▶ **WHAT IS EXPECTED**:
Begin with the first line of the entries below and reproduce each line exactly, ending with the line that holds "theorem test_reset_memory_faults : (got".

▶ **THE DATA**:
============================================================
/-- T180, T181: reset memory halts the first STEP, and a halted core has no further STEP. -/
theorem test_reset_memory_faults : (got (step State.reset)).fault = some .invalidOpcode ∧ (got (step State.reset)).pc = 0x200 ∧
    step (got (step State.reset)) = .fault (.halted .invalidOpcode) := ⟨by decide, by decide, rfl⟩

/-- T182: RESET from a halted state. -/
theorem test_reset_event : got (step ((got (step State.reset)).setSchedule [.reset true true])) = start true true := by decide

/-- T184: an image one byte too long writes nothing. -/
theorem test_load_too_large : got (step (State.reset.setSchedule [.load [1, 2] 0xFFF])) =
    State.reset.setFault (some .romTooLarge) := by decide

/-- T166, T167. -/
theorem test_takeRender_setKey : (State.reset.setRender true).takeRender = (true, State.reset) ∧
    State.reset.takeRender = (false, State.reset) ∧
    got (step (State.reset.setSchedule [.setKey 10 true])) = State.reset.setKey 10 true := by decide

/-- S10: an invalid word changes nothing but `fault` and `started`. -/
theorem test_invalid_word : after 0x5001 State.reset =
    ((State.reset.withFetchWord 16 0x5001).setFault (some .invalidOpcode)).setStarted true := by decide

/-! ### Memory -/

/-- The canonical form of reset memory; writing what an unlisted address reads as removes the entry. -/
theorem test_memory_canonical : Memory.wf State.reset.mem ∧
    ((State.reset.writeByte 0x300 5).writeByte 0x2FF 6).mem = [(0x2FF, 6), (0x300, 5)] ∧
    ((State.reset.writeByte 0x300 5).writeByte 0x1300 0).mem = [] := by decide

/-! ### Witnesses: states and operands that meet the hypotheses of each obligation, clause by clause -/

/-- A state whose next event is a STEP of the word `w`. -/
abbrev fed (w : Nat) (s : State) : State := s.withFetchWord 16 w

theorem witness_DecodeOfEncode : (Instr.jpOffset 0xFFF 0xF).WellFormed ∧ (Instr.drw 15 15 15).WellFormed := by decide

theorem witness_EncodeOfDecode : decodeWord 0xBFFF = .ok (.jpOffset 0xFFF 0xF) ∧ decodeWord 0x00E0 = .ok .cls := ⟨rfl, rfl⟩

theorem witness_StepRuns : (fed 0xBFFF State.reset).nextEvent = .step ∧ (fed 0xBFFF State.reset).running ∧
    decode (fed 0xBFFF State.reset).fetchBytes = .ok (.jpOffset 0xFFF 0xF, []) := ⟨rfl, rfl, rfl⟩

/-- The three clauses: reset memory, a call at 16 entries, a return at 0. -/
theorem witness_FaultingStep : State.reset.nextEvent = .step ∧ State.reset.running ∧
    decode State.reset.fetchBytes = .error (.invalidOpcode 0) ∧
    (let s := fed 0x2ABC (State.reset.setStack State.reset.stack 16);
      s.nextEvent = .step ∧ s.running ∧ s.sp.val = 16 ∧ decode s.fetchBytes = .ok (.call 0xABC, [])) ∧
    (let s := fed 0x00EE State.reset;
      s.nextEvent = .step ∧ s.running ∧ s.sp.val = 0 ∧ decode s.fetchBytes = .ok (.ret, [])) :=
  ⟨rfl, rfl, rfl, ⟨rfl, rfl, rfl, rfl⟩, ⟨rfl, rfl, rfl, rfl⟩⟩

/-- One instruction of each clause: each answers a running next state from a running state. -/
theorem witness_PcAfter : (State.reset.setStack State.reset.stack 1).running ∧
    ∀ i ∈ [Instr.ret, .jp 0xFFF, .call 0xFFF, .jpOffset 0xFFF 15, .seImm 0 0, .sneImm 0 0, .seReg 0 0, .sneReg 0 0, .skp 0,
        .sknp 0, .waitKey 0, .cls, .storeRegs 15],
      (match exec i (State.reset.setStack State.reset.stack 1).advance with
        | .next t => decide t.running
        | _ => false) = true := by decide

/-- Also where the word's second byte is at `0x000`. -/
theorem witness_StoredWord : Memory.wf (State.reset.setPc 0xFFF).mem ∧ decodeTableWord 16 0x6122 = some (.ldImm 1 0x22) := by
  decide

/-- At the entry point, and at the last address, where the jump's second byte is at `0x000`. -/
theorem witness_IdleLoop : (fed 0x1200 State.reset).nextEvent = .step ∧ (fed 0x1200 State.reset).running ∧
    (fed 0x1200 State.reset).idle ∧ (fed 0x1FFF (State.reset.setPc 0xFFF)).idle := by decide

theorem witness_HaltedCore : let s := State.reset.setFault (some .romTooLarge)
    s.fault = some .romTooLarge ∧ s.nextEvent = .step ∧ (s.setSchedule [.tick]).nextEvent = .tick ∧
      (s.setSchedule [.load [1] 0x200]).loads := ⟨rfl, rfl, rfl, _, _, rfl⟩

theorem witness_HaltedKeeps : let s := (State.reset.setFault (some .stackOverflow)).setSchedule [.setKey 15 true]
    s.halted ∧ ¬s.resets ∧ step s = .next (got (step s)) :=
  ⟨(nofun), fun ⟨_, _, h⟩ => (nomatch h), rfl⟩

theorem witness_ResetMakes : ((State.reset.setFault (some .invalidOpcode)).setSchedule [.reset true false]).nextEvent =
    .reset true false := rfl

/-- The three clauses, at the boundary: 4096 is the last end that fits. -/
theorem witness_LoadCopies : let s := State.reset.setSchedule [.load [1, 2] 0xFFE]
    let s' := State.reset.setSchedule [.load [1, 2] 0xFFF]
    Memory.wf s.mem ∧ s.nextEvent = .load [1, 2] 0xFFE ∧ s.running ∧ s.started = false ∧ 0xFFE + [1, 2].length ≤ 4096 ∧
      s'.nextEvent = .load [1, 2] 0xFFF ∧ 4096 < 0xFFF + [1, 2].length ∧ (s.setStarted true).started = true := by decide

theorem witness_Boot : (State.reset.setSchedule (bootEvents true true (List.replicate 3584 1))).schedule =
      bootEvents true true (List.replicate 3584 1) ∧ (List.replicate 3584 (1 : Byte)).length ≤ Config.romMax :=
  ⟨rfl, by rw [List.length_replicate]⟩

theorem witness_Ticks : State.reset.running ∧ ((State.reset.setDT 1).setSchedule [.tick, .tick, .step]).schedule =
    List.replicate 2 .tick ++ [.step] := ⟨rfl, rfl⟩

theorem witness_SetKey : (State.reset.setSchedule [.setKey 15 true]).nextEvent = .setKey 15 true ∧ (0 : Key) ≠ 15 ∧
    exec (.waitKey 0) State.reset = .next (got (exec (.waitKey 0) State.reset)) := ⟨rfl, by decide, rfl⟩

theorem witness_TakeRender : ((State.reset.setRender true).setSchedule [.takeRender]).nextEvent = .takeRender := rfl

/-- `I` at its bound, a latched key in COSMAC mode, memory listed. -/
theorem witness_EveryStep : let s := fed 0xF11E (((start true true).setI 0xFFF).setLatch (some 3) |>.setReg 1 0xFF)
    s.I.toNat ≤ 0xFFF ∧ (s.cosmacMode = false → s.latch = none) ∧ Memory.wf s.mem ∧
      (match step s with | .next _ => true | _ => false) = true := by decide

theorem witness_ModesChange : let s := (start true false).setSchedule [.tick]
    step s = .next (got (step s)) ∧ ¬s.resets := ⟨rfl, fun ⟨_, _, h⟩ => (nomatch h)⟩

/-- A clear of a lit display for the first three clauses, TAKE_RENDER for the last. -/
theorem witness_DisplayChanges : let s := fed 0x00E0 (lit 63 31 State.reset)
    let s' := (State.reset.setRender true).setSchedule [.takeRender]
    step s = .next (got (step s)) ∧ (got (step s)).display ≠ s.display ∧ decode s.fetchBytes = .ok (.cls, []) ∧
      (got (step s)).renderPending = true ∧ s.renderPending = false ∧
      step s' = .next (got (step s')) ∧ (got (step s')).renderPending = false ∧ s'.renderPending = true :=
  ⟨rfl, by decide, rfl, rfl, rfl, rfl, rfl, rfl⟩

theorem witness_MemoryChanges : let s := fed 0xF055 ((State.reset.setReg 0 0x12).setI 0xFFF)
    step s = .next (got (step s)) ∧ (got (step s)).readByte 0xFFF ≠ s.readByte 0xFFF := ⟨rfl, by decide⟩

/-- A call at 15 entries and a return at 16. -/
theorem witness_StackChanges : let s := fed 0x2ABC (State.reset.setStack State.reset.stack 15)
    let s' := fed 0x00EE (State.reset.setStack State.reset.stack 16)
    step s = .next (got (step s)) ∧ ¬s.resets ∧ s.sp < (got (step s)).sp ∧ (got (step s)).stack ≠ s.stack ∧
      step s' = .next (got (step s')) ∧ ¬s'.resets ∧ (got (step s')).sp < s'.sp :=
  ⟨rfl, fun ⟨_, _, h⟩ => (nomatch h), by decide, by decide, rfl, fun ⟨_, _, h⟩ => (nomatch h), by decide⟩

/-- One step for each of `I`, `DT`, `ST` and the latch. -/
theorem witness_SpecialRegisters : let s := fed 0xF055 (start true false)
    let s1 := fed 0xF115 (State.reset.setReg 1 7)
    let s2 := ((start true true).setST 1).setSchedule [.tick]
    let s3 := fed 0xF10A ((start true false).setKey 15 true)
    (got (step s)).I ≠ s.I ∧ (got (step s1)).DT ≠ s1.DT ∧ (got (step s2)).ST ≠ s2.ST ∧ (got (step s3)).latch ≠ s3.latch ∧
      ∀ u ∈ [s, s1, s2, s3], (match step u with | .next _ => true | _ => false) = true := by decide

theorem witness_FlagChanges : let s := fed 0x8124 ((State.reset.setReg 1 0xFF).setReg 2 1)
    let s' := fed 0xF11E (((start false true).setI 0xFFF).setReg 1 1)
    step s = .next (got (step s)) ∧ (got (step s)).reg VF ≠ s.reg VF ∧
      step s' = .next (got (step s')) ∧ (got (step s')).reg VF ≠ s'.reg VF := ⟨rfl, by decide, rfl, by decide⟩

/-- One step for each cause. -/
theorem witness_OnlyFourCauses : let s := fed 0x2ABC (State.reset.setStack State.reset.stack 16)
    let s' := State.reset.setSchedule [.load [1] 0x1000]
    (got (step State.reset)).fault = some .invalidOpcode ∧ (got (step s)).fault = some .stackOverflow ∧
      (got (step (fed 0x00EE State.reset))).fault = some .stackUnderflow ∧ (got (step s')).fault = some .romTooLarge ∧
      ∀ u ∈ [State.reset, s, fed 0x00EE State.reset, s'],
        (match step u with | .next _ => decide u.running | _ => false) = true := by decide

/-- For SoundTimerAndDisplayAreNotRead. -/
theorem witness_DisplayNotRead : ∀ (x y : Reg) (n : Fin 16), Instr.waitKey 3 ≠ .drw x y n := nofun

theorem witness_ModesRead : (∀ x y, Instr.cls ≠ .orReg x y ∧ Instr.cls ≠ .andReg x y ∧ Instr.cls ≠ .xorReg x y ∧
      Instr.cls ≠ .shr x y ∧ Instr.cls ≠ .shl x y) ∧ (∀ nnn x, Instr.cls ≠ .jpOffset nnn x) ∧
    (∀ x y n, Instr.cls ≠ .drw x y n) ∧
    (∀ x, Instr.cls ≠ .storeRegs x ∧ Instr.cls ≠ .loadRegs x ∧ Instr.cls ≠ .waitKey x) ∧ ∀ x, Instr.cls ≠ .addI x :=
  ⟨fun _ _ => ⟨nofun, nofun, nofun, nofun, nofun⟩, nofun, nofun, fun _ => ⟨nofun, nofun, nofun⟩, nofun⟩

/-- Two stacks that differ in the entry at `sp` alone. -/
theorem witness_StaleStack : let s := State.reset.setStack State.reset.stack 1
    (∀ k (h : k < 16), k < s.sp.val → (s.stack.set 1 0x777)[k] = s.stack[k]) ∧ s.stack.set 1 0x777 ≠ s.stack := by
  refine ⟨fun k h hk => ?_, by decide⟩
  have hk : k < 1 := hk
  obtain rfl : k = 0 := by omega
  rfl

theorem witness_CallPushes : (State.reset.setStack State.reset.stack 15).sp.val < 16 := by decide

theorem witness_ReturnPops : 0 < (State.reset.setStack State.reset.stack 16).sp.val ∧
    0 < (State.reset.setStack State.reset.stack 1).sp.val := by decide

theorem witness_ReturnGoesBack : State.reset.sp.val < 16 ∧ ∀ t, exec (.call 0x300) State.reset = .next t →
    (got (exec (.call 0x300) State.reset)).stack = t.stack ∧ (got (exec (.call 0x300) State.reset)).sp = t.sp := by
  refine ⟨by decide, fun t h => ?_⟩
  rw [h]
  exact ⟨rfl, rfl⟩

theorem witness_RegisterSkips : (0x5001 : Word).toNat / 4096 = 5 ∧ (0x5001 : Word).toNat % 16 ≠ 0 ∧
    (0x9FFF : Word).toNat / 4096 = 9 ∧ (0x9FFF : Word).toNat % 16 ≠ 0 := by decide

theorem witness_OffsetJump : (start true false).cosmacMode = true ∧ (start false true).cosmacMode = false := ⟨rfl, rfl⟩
============================================================
▶ **RESPONSE TO THE EXERCISE**:
/-- T180, T181: reset memory halts the first STEP, and a halted core has no further STEP. -/
theorem test_reset_memory_faults : (got (step State.reset)).fault = some .invalidOpcode ∧ (got (step State.reset)).pc = 0x200 ∧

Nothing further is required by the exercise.